Exercise: In the records below, find each line with the word "pending" and copy it.

*** Opening of Supplied data ***

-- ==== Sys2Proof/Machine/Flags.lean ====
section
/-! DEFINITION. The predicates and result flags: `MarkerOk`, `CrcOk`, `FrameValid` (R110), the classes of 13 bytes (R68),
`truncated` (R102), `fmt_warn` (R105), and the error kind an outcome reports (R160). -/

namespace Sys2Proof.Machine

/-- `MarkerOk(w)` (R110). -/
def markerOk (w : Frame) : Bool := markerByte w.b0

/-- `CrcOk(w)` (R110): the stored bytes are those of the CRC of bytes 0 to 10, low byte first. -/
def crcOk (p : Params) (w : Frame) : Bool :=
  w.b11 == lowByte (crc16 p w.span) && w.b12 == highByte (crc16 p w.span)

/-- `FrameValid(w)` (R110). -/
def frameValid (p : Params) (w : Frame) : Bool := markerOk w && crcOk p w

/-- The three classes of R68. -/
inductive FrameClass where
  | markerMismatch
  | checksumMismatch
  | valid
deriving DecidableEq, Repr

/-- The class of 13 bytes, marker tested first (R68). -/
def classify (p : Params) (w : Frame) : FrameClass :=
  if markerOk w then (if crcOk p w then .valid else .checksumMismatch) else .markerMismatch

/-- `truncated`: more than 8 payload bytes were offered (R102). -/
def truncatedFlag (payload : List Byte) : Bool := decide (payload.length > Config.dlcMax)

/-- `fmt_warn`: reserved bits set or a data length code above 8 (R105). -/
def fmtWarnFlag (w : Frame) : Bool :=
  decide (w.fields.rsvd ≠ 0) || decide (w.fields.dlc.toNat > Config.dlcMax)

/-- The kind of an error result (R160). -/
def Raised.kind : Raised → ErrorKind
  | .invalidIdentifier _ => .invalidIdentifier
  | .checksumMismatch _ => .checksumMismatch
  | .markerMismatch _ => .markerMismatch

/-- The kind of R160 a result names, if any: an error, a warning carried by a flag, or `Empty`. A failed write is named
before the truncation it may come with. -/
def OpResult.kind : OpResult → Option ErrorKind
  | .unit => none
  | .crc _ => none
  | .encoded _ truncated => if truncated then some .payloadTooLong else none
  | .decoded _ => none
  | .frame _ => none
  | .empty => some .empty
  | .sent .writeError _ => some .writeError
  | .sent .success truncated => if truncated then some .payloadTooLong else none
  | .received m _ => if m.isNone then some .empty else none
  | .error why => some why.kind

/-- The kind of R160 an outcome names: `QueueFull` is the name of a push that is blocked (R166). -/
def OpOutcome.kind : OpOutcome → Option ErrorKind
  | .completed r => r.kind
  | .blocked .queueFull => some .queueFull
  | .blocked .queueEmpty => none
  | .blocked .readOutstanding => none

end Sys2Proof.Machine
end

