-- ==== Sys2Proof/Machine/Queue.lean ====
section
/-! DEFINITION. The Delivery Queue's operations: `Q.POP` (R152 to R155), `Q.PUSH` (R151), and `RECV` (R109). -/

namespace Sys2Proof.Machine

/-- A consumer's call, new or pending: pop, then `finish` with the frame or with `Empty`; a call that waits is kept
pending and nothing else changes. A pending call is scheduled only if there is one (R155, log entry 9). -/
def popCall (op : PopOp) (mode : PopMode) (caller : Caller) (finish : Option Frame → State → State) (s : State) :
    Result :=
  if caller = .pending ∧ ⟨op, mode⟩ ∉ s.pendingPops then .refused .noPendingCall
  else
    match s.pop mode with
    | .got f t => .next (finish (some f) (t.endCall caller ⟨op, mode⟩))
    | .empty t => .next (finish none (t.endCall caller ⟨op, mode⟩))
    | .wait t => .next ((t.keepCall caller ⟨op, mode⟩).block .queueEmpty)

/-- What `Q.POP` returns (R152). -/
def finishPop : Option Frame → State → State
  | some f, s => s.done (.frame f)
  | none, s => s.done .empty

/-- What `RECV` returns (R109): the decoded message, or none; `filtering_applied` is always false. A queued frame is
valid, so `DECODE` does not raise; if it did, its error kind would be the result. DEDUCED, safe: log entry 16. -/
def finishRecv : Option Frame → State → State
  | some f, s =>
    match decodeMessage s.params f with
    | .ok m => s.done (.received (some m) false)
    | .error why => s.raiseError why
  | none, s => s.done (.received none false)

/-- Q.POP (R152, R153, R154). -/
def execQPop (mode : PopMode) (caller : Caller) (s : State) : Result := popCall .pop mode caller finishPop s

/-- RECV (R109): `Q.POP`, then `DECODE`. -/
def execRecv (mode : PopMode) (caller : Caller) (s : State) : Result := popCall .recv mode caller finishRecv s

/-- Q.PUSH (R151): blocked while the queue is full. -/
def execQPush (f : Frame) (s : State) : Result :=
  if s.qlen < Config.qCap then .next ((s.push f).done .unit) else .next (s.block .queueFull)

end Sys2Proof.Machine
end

*** Close of Supplied data ***

Solution to the problem:
/-- A consumer's call, new or pending: pop, then `finish` with the frame or with `Empty`; a call that waits is kept
pending and nothing else changes. A pending call is scheduled only if there is one (R155, log entry 9). -/
  if caller = .pending ∧ ⟨op, mode⟩ ∉ s.pendingPops then .refused .noPendingCall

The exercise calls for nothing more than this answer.